小狼は自分がどんな失敗を犯したのか、また、それをどんなかたちで詫びさせられるのかを考えると 帰国早々に身の縮む思いだった。けれど、苺鈴は彼の心配を余所に、全く違う話を切りだした。
「…この気よ…」
「ああ」
あいづちをうちながらも、あまりに意外な苺鈴の答えに、小狼は戸惑っていた。
苺鈴の言う「気」が、空港についてすぐに彼や偉が感じ取った異様な気と同じものだという見当はついた。
だが、苺鈴は一族の例外中の例外で、魔力が全くないのだ。 空港にいる大勢の人々のなかでも、この異様さに気づいている者は彼ら二人をのぞいて皆無のはずだった。なのに、なぜ…?

「もちろん、わたしには判らないわよ」
小狼の戸惑いを察知したらしい苺鈴は彼を見て声を出さずに笑った。
「でもね、お姉さま方だって気付いたの」
簡単な説明だったが、苺鈴がなにを伝えたいのか彼は正確に理解した。
4人の姉たちも、弟の小狼同様に魔力を持っている。ただ、各々持てる力の種類は違う。芙蝶は風華を美麗に使いこなし、黄蓮は雷帝を手懐けている。 小狼は水龍で雪花に力負けするし、緋梅の前に彼の火神は屈服する。
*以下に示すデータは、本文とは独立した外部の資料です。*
-- ==== Sys2Proof/Tests/Slice0.lean ====
section
/-!
SUPPORT. Tests: the ill-formed terms each check of WellFormed refuses, worked cases of spec/ (each names its chapter), one step of
some commands, and for every statement with hypotheses a state and operands that meet them, each clause at a bound of its range.
-/
namespace Sys2Proof.Tests

open Sys2Proof Sys2Proof.Machine Sys2Proof.Claims

/-- An untimed, authenticated individual clause from controller 0x2001. -/
def q0 : Req :=
  { mbox := .span, dst := 5, src := 0x2001, seq := 7, kind := .individual, noreply := false, auth := true, applyAt := none,
    stamp := 100, rate := 500000 }

/-- The same from the service mailbox. -/
def qs : Req := { q0 with mbox := .svc, rate := 0 }

/-- A quiet node of address 5 in RUN at a boundary of WT 64 000, no job in its store. -/
def s0 : State :=
  { State.reset with cfg.addr := 5, ka.wt := 64000, ka.lost := false, nv.jobs := [], rd.lastT := 63968, pw.lockAt := 0 }

/-- Whether an outcome is a next state with a property. -/
def nextIs (o : Host.Outcome State Fault Refusal) (p : State → Bool) : Bool :=
  match o with
  | .next t => p t
  | _ => false

theorem boundary_s0 : boundaryFree s0 = true := by decide
theorem ready_s0 : Ready q0 s0 := ⟨rfl, boundary_s0, rfl, nofun⟩
theorem ready_qs : Ready qs s0 := ⟨rfl, boundary_s0, rfl, nofun⟩
theorem unlocked_s0 : Unlocked q0 s0 := .inl rfl
theorem noUserJob_s0 : NoUserJob s0 := nofun

/-! ## WellFormed refuses -/

theorem test_wf_length_scene : (Instr.sceneWrite q0 0 0 0 0 [1]).lengthOk = false := by decide
theorem test_wf_length_deck : (Instr.deckWrite q0 0 []).lengthOk = false := by decide
theorem test_wf_length_key : (Instr.secSetkey q0 0 0 [1] 0).lengthOk = false := by decide
theorem test_wf_length_curve : (Instr.curveWrite q0 16 0 0 (List.replicate 101 0)).lengthOk = false := by decide
theorem test_wf_length_nv : (Instr.nvWrite q0 0 []).lengthOk = false := by decide
theorem test_wf_length_chunk : (Instr.fwChunk q0 0 (List.replicate 225 0)).lengthOk = false := by decide +kernel
theorem test_wf_req : (Instr.idRead { qs with kind := .broadcast }).reqOk = false := by decide

/-- A frame at 500 000 bit/s, its SYNC start edge 400 µs before its closure. -/
def frame (c : List Byte) : RxFrame := { sync := 500000, rate := 500000, ago := 400000000, chars := c, broken := false }

theorem test_wf_frame : (Instr.spanlineFrameClose 0 (frame (List.replicate 250 0))).frameOk = false := by decide +kernel
theorem test_wf_register : (Instr.collision 0 128 1).registerOk = false := by decide
theorem test_wf_good : (Instr.levelSet q0 3 15 0x8000).wf = true := by decide

/-! ## Worked cases of spec/ -/

/-- 06, Table 6-2: the CRC after the eight bytes 20 10 00 41 00 01 03 80 is 0x35FF. -/
theorem test_crc16_frame : crc16 [0x20, 0x10, 0x00, 0x41, 0x00, 0x01, 0x03, 0x80] = 0x35FF := by decide +kernel

/-- 08: FF FE 20 50 00 07 01 00 gives 0x2EFA. -/
theorem test_crc16_image : crc16 [0xFF, 0xFE, 0x20, 0x50, 0x00, 0x07, 0x01, 0x00] = 0x2EFA := by decide +kernel

/-- 09: the header of a 4 × 16 DATA frame with FSEQ 0x2A is 0xE9002AB1. -/
theorem test_header : headerOf 1 0xB 0x2A false false = 0xE9002AB1 := by decide +kernel

/-- 09: the CRC-4 of 0x8000 on channel 0 and 0 on the others is 0x9. -/
theorem test_crc4 : crc4 ([0x8000, 0, 0, 0].flatMap (lsbBits 16)) = 9 := by decide +kernel

/-- 09: the side word with the watchdog code 0x20 and nothing else is 0x3100000000000020. -/
theorem test_sideWord : sideWord 0x20 0 0 0 0 = 0x3100000000000020 := by decide +kernel

/-- 03: at 129.5 °C the thermal factor is 50 791. -/
theorem test_thermalFactor : thermalFactor 1036 = 50791 := by decide

/-! ## One step of some commands -/

/-- R373: GROUP.SET with OP 1 sets bits. -/
theorem test_groupSet : nextIs (exec (.groupSet q0 1 6) s0) (fun t => t.cfg.groups == 6) = true := by decide

/-- R382: LEVEL.SET of zone 3 sets the lanes of its mask only. -/
theorem test_levelSet : nextIs (exec (.levelSet q0 3 1 0x1234) s0)
    (fun t => (zoneLane t 3 0).l1 == 0x1234 && (zoneLane t 3 1).l1 == 0) = true := by decide

/-- R196: an error of 300 ticks is a step. -/
theorem test_keystone : nextIs (exec (.timeKeystone q0 400) s0) (fun t => t.ka.corr == some (.step 300)) = true := by decide

/-- R186: between boundaries an untimed verb waits for the next one. -/
theorem test_waits : nextIs (exec (.levelSet q0 3 1 0x1234) { s0 with ka.wt := 64010 })
    (fun t => t.cl.ready.length == 1 && (zoneLane t 3 0).l1 == 0) = true := by decide

/-- The broadcast of no body from 0x2001, with its CRC. -/
def noBody : List Byte := [0, 0, 0x20, 1, 0, 0, 0, 0x8F, 0xCE]

/-- The receiver's FOSC has locked 1 s ago. -/
def sr : State := { s0 with now := 1000000000000 }

/-- R27: with a place in the ring the frame is delivered. -/
theorem test_boundary_ring : nextIs (exec (.spanlineFrameClose 0 (frame noBody)) sr)
    (fun t => t.span.ring.length == 1 && t.span.overrun == 0) = true := by decide +kernel

/-- R215: a data byte joins the image. -/
theorem test_svdata : nextIs (exec (.svdataWrite 0 true 0xFF) { sr with svc.rate := some 9600, svc.idle := false })
    (fun t => t.svc.image == [0xFF]) = true := by decide

/-- 12: NV.WRITE of 200 bytes at 0x10F80 programs the 128 bytes to the page end. -/
theorem test_nvWrite : nextIs (exec (.nvWrite q0 0x10F80 (List.replicate 200 1)) s0)
    (fun t => t.nv.jobs.any fun j => j.ops == [.page 0x10F80 (List.replicate 128 1)]) = true := by decide +kernel

/-- R338: a unit of power-on time. -/
theorem test_powerOnTime : nextIs (exec (.powerOnTimeTick 0) s0) (fun t => t.cnt.pon == 1) = true := by decide

/-- R76: the end of REST_HOLD. -/
theorem test_restHold : nextIs (exec (.restHoldExpiry 250000000000) s0) (fun t => t.pw.restFree) = true := by decide

/-- An empty queue lets one tick pass (log [1]). -/
theorem test_idle : nextIs (step s0) (fun t => t.ka.wt == 64001) = true := by decide

/-! ## Witnesses: the queue, the invariant, time -/

theorem witness_StepKeepsInvariant : s0.Inv ∧ nextIs (step s0) (fun _ => true) = true := by
  refine ⟨⟨?_, ?_, nofun, ?_⟩, ?_⟩
  all_goals first | decide | (simp only [memOk, boundsOk]; decide)

theorem witness_IdleStepPassesOneTick : s0.pending = [] ∧ s0.ka.startIn = 0 ∧ s0.ka.sub < Config.tickPs
    ∧ s0.pw.mode ≠ .darkcut ∧ ({ s0 with pw.mode := .darkcut } : State).pw.mode = .darkcut ∧ s0.ka.slew = 0
    ∧ ({ s0 with ka.slew := 3, ka.slewPhase := 62 } : State).ka.slewPhase < 63
    ∧ 0 < ({ s0 with ka.slew := 3, ka.slewPhase := 63 } : State).ka.slew
    ∧ ({ s0 with ka.slew := -3, ka.slewPhase := 63 } : State).ka.slew < 0 := by decide

/-! ## Witnesses: clauses -/

/-- The row of ID.READ in Table 14-2. -/
def idVerb : Verb :=
  { op := 1, timed := true, prot := false, result := 21, chk := fun _ _ => stOk, eff := fun _ s => s,
    ans := fun _ s => some (ansIdRead s) }

theorem idVerb_is_row (q : Req) : verbOf (.idRead q) = some idVerb := rfl
theorem idVerb_passes (due : Bool) : checkVerb due idVerb q0 s0 = 0 := by cases due <;> decide

theorem witness_VerbsRunOnlyInRun : verbOf (.idRead q0) = some idVerb ∧ (Instr.idRead q0).req? = some q0
    ∧ (Instr.idRead q0).lengthOk = true ∧ Ready q0 s0 ∧ (∀ due, checkVerb due idVerb q0 s0 = 0)
    ∧ ({ s0 with pw.mode := .rest } : State).pw.mode ≠ .run
    ∧ ∃ (b : Bd) (u : State) (r : List Byte), idVerb.ans b s0 = some (u, 0, r) ∧ u.cl.waiting = s0.cl.waiting :=
  ⟨rfl, rfl, rfl, ready_s0, idVerb_passes, nofun, ⟨0, 0, { wt := 0, src := 0, seq := 0 }, q0, { id := 0, idx := 0 }, s0⟩, _, _, rfl,
    rfl⟩

/-- Between boundaries, and during a block. -/
theorem witness_UntimedVerbWaitsDuringBlock :
    let s := { s0 with nv.running := some (.erase 3, true) }
    let u := { s0 with ka.wt := 64010 }
    verbOf (.idRead q0) = some idVerb ∧ (s.pw.mode = .run ∧ s.nv.running ≠ none)
    ∧ u.pw.mode = .run ∧ u.nv.running = none ∧ boundaryFree u = false ∧ checkVerb false idVerb q0 u = 0 := by
  refine ⟨rfl, ?_⟩
  decide

/-- At every bound of R189: one tick past 65 536 back, the last tick ahead and the first beyond; one tick before the boundary's
render time and that tick. -/
theorem witness_TimedClauseIsQueuedOrRejected :
    let s := { s0 with ka.wt := 70016 }
    s.pw.mode = .run ∧ s.nv.running = none ∧ s.ka.lost = false ∧ (4479 : W48).toNat + 65536 < s.ka.wt.toNat
    ∧ s.ka.wt.toNat ≤ (4480 : W48).toNat + 65536 ∧ (16847232 : W48).toNat ≤ s.ka.wt.toNat + 16777216
    ∧ s.ka.wt.toNat + 16777216 < (16847233 : W48).toNat ∧ MaskOk 15
    ∧ 64 ≤ (List.replicate 64 ({ req := q0, verbs := [], held := false, at_ := 0 } : Queued)).length ∧ s.cl.timed.length < 64
    ∧ checkVerb false idVerb { q0 with applyAt := some 70016 } s = 0 ∧ boundaryFree s = true
    ∧ (renderNow s).toNat < (70017 : W48).toNat ∧ (70016 : W48).toNat ≤ (renderNow s).toNat
    ∧ (70016 - 32 : W48).toNat + periodTicks s ≤ (renderNow s).toNat ∧ s.cl.waiting = [] := by
  simp only [MaskOk]
  decide
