-- ==== Sys2Proof/Machine/NearReturn.lean ====
section
/-! DEFINITION. The near return in every mode (rules R69 to R75): the meanings of `RET` and `RET imm16`. -/

namespace Sys2Proof.Machine

/-- The outcome of an instruction's operation; a launch with alignment checking or with a feature that adds checks to a
return is refused (rules R11, R46, R123). -/
def perform (s : State) (r : Res State) : Host.Outcome State Fault Refusal :=
  if s.params.launchable then outcome r else .refused .launchFeature

/-- `NearPop(i)` of rule R70. Only the 16-bit arm tests the target (rule R71). -/
def nearPop (c : StackCtx) (os : Size) (s : State) : Res State := do
  match os with
  | .s32 =>
    checkStack c s 0 4
    let (t, s1) ← pop c s 4
    .ok { s1 with pc := truncTo .s32 t }
  | .s64 =>
    checkStack c s 0 8
    let (t, s1) ← pop c s 8
    .ok { s1 with pc := t }
  | .s16 =>
    checkStack c s 0 2
    let (t, s1) ← pop c s 2
    let tempEIP := truncTo .s16 t
    raiseUnless (withinCsLimit s tempEIP) .gp 0
    .ok { s1 with pc := tempEIP }

/-- `NearReturn(i)` of rule R72: the pop, then the release at the width `StackAddressSize`. -/
def nearReturn (i : RetInstr) (s : State) : Res State := do
  let c := s.stackCtx i.stackAddressSize
  let s1 ← nearPop c i.operandSize s
  .ok (releaseIf i.hasImm c.mode64 c.w i.src s1)

/-- `RET` (rule R73). -/
def execRet (os as : Size) (s : State) : Host.Outcome State Fault Refusal :=
  perform s (nearReturn (Instr.ret os as).record s)

/-- `RET imm16` (rule R74). -/
def execRetImm16 (imm16 : BitVec 16) (os as : Size) (s : State) : Host.Outcome State Fault Refusal :=
  perform s (nearReturn (Instr.retImm16 imm16 os as).record s)

end Sys2Proof.Machine
end

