-- ==== Sys2Proof/Laws/Ops.lean ====
section
/-! SUPPORT. For each shared operation, once, everything it can do. -/

namespace Sys2Proof.Machine

open Sys2Proof.Safety

@[simp] theorem raiseUnless_eq_ok {c : Bool} {x : Exception} {e : Selector} {u : Unit} :
    raiseUnless c x e = .ok u ↔ c = true := by
  cases c <;> simp [raiseUnless, raise]

@[simp] theorem raiseUnless_eq_error {c : Bool} {x : Exception} {e : Selector} {p : Stop} :
    raiseUnless c x e = .error p ↔ c = false ∧ p = .fault (.exception x e) := by
  cases c <;> simp [raiseUnless, raise, eq_comm]

@[simp] theorem raiseIf_eq_ok {c : Bool} {x : Exception} {e : Selector} {u : Unit} :
    raiseIf c x e = .ok u ↔ c = false := by
  cases c <;> simp [raiseIf, raise]

@[simp] theorem raiseIf_eq_error {c : Bool} {x : Exception} {e : Selector} {p : Stop} :
    raiseIf c x e = .error p ↔ c = true ∧ p = .fault (.exception x e) := by
  cases c <;> simp [raiseIf, raise, eq_comm]

@[simp] theorem refuseIf_eq_ok {c : Bool} {r : Refusal} {u : Unit} : refuseIf c r = .ok u ↔ c = false := by
  cases c <;> simp [refuseIf, refuse]

@[simp] theorem refuseIf_eq_error {c : Bool} {r : Refusal} {p : Stop} :
    refuseIf c r = .error p ↔ c = true ∧ p = .refused r := by
  cases c <;> simp [refuseIf, refuse, eq_comm]

/-- What a sequence of operations answers: the first gives a value, and the second its answer from it. -/
theorem bind_eq_ok {α β : Type} {r : Res α} {f : α → Res β} {b : β} :
    (r >>= f) = .ok b ↔ ∃ a, r = .ok a ∧ f a = .ok b := by
  cases r <;> simp [bind, Except.bind]

/-- How a sequence of operations stops: in the first, or in the second after a value of the first. -/
theorem bind_eq_error {α β : Type} {r : Res α} {f : α → Res β} {p : Stop} :
    (r >>= f) = .error p ↔ r = .error p ∨ ∃ a, r = .ok a ∧ f a = .error p := by
  cases r <;> simp [bind, Except.bind]

@[simp] theorem ok_bind {α β : Type} (a : α) (f : α → Res β) : ((.ok a : Res α) >>= f) = f a := rfl

@[simp] theorem error_bind {α β : Type} (p : Stop) (f : α → Res β) : ((.error p : Res α) >>= f) = .error p := rfl

theorem outcome_eq_next {r : Res State} {t : State} : outcome r = .next t ↔ r = .ok t := by
  unfold outcome; split <;> simp

theorem outcome_eq_fault {r : Res State} {f : Fault} : outcome r = .fault f ↔ r = .error (.fault f) := by
  unfold outcome; split <;> simp

theorem outcome_eq_refused {r : Res State} {q : Refusal} : outcome r = .refused q ↔ r = .error (.refused q) := by
  unfold outcome; split <;> simp

/-- A next state comes from a launch the spec does not refuse and an operation that completes. -/
theorem perform_eq_next {s t : State} {r : Res State} :
    perform s r = .next t ↔ s.params.launchable = true ∧ r = .ok t := by
  unfold perform; split <;> simp_all [outcome_eq_next]

theorem perform_eq_fault {s : State} {r : Res State} {f : Fault} :
    perform s r = .fault f ↔ s.params.launchable = true ∧ r = .error (.fault f) := by
  unfold perform; split <;> simp_all [outcome_eq_fault]

/-- The stack check passes exactly within the limits. -/
@[simp] theorem checkStack_eq_ok {c : StackCtx} {s : State} {k n : Nat} {u : Unit} :
    checkStack c s k n = .ok u ↔ stackWithin c s k n = true := by
  unfold checkStack stackWithin
  cases withinStackLimits c s k n <;> simp

/-- Outside the limits the stack check raises `#SS(0)`. -/
theorem checkStack_of_outside {c : StackCtx} {s : State} {k n : Nat} (h : stackOutside c s k n = true) :
    checkStack c s k n = raise .ss 0 := by
  unfold checkStack
  unfold stackOutside at h
  cases hw : withinStackLimits c s k n <;> simp_all [raiseUnless]

/-- `WithinStackLimits` stops only by the refusal of an item on both sides of offset 2^16. -/
theorem withinStackLimits_eq_error {c : StackCtx} {s : State} {k n : Nat} {p : Stop} :
    withinStackLimits c s k n = .error p → p = .refused .stackWrap := by
  unfold withinStackLimits refuse
  dsimp only
  split_ifs <;> intro h <;> simp_all

theorem checkStack_eq_error {c : StackCtx} {s : State} {k n : Nat} {p : Stop} (h : checkStack c s k n = .error p) :
    p = .refused .stackWrap ∨ p = .fault (.exception .ss 0) := by
  unfold checkStack at h
  rcases bind_eq_error.mp h with h | ⟨b, -, h⟩
  · exact .inl (withinStackLimits_eq_error h)
  · exact .inr (raiseUnless_eq_error.mp h).2

@[simp] theorem memRead_eq_ok {s : State} {a : Word} {n : Nat} {k : Config.AccessKind} {v : Word} :
    memRead s a n k = .ok v ↔ memAdmit s a n k = true ∧ v = memValue s a n := by
  unfold memRead refuse
  split
  · exact ⟨fun h => ⟨‹_›, (Except.ok.inj h).symm⟩, fun h => h.2 ▸ rfl⟩
  · simp_all

theorem memRead_eq_error {s : State} {a : Word} {n : Nat} {k : Config.AccessKind} {p : Stop}
    (h : memRead s a n k = .error p) : p = .refused .memory := by
  unfold memRead refuse at h; split at h <;> simp_all

/-- A read of the stack gives the item, when it is within the limits and its access is admitted. -/
@[simp] theorem stackRead_eq_ok {c : StackCtx} {s : State} {k n : Nat} {v : Word} :
    stackRead c s k n = .ok v ↔ stackReadable c s k n = true ∧ v = stackItem c s k n := by
  unfold stackRead stackReadable stackItem
  rw [bind_eq_ok]
  simp [and_assoc]

theorem stackRead_eq_error {c : StackCtx} {s : State} {k n : Nat} {p : Stop} (h : stackRead c s k n = .error p) :
    p = .refused .stackWrap ∨ p = .fault (.exception .ss 0) ∨ p = .refused .memory := by
  unfold stackRead at h
  rcases bind_eq_error.mp h with h | ⟨_, -, h⟩
  · rcases checkStack_eq_error h with h | h <;> simp [h]
  · exact .inr (.inr (memRead_eq_error h))

/-- A pop gives the item at the top of stack and raises the stack pointer over it. -/
theorem pop_eq_ok {c : StackCtx} {s : State} {n : Nat} {p : Word × State} :
    pop c s n = .ok p ↔ stackReadable c s 0 n = true ∧
      p = (stackItem c s 0 n, writeSp c.mode64 c.w (s.rsp + BitVec.ofNat 64 n) s) := by
  unfold pop
  rw [bind_eq_ok]
  constructor
  · rintro ⟨v, h, hp⟩
    obtain ⟨hr, rfl⟩ := stackRead_eq_ok.mp h
    exact ⟨hr, (Except.ok.inj hp).symm⟩
  · rintro ⟨hr, rfl⟩
    exact ⟨_, stackRead_eq_ok.mpr ⟨hr, rfl⟩, rfl⟩

theorem pop_eq_error {c : StackCtx} {s : State} {n : Nat} {p : Stop} (h : pop c s n = .error p) :
    p = .refused .stackWrap ∨ p = .fault (.exception .ss 0) ∨ p = .refused .memory := by
  unfold pop at h
  rcases bind_eq_error.mp h with h | ⟨_, -, h⟩
  · exact stackRead_eq_error h
  · exact absurd h (by simp)

@[simp] theorem readSelector_eq_ok {c : StackCtx} {s : State} {k n : Nat} {v : Selector} :
    readSelector c s k n = .ok v ↔ stackReadable c s k n = true ∧ v = selectorOf (stackItem c s k n) := by
  unfold readSelector
  rw [bind_eq_ok]
  constructor
  · rintro ⟨v, h, hp⟩
    obtain ⟨hr, rfl⟩ := stackRead_eq_ok.mp h
    exact ⟨hr, (Except.ok.inj hp).symm⟩
  · rintro ⟨hr, rfl⟩
    exact ⟨_, stackRead_eq_ok.mpr ⟨hr, rfl⟩, rfl⟩

@[simp] theorem readDesc_eq_ok {s : State} {sel : Selector} {d : Descriptor} :
    readDesc s sel = .ok d ↔ memAdmit s (descAddr s sel) 8 .tableRead = true ∧ d = descAt s sel := by
  unfold readDesc descAt
  rw [bind_eq_ok]
  constructor
  · rintro ⟨q, h, hp⟩
    obtain ⟨hr, rfl⟩ := memRead_eq_ok.mp h
    exact ⟨hr, (Except.ok.inj hp).symm⟩
  · rintro ⟨hr, rfl⟩
    exact ⟨_, memRead_eq_ok.mpr ⟨hr, rfl⟩, rfl⟩

/-- `SetAccessed` completes exactly when its accesses are admitted, and writes nothing but the accessed bit. -/
theorem setAccessed_eq_ok {s t : State} {sel : Selector} :
    setAccessed sel s = .ok t ↔ accessedAdmitted s sel = true ∧ t = { s with mem := accessedMem s sel } := by
  unfold setAccessed accessedAdmitted accessedMem needsAccessed memRead memWriteByte refuse
  cases h1 : s.params.setAccessed <;> cases h2 : memAdmit s (descAddr s sel) 8 .tableRead <;>
    cases h3 : (memValue s (descAddr s sel) 8).getLsbD 40 <;>
    cases h4 : memAdmit s (accessedAddr s sel) 1 .tableWrite <;> simp_all [eq_comm (a := t)]

theorem setAccessed_eq_error {s : State} {sel : Selector} {p : Stop} (h : setAccessed sel s = .error p) :
    p = .refused .memory := by
  unfold setAccessed memRead memWriteByte refuse at h
  cases h1 : s.params.setAccessed <;> cases h2 : memAdmit s (descAddr s sel) 8 .tableRead <;>
    cases h3 : (memValue s (descAddr s sel) 8).getLsbD 40 <;>
    cases h4 : memAdmit s (accessedAddr s sel) 1 .tableWrite <;> simp_all

/-! ### What a change of other fields leaves alone -/

/-- Two states agree on everything a stack access reads but the stack pointer. -/
structure SameStack (s t : State) : Prop where
  mem : t.mem = s.mem
  pe : t.pe = s.pe
  vm : t.vm = s.vm
  lma : t.lma = s.lma
  ss : t.ss = s.ss
  params : t.params = s.params

section congruence

variable {s t : State} (h : SameStack s t)
include h

theorem SameStack.ia32e : t.ia32e = s.ia32e := by simp [State.ia32e, h.pe, h.vm, h.lma]

theorem SameStack.memValue (a : Word) (n : Nat) : memValue t a n = Machine.memValue s a n := by
  simp [Machine.memValue, byteAddr, h.ia32e, h.mem]

theorem SameStack.memAdmit (a : Word) (n : Nat) (k : Config.AccessKind) : memAdmit t a n k = Machine.memAdmit s a n k := by
  simp [Machine.memAdmit, h.params]

theorem SameStack.canonicalRange (a : Word) (n : Nat) : canonicalRange t a n = Machine.canonicalRange s a n := by
  unfold Machine.canonicalRange canonical
  rw [h.params]

variable {c : StackCtx} {k j : Nat} (ho : stackOff c t k = stackOff c s j)
include ho

theorem SameStack.stackAddr : stackAddr c t k = Machine.stackAddr c s j := by
  simp [Machine.stackAddr, lin, State.seg, ho, h.ss]

theorem SameStack.stackItem (n : Nat) : stackItem c t k n = Machine.stackItem c s j n := by
  rw [Machine.stackItem, h.memValue, h.stackAddr ho]; rfl

theorem SameStack.withinStackLimits (n : Nat) : withinStackLimits c t k n = Machine.withinStackLimits c s j n := by
  simp [Machine.withinStackLimits, ho, h.ss, h.canonicalRange]

theorem SameStack.stackWithin (n : Nat) : stackWithin c t k n = Safety.stackWithin c s j n := by
  simp [Safety.stackWithin, h.withinStackLimits ho]

theorem SameStack.stackReadable (n : Nat) : stackReadable c t k n = Safety.stackReadable c s j n := by
  simp [Safety.stackReadable, h.stackWithin ho, h.memAdmit, h.stackAddr ho]

end congruence

/-- Descriptor lookups depend on the table registers, the mode bits and memory alone. -/
theorem descAddr_congr {s t : State} (hg : t.gdtr = s.gdtr) (hl : t.ldtr = s.ldtr) (hi : t.ia32e = s.ia32e)
    (sel : Selector) : descAddr t sel = descAddr s sel := by
  simp [descAddr, tableBase, hg, hl, hi]

end Sys2Proof.Machine
end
4人とも卓越した魔術師と呼ぶにふさわしいだけの力は有しているが、残念ながら使いこなせる魔力は限定されている。
総合的な力で見れば、小狼にははるかに及ばないし、その分、やはり気を読みとる力も弱い。
その姉たちが感じるほどならば、先ほど自分が感じ取り、なお身にまとわりついて離れないこの気の禍々しさはホンモノなのだと小狼は理解した。そして、こんな強烈な気を、なぜあの母が放置しているのかが解らず、困惑した。
「ふふ。でも、髪飾りに気がつくようになったなんて、小狼も変わったわね」
恋をすると人って変わるのねーそっと呟きながら茶目っ気たっぷりに、彼の顔をのぞき込んでくる苺鈴に小狼がたじろいている間にも、車は一路、夜蘭の元へと向かっていた。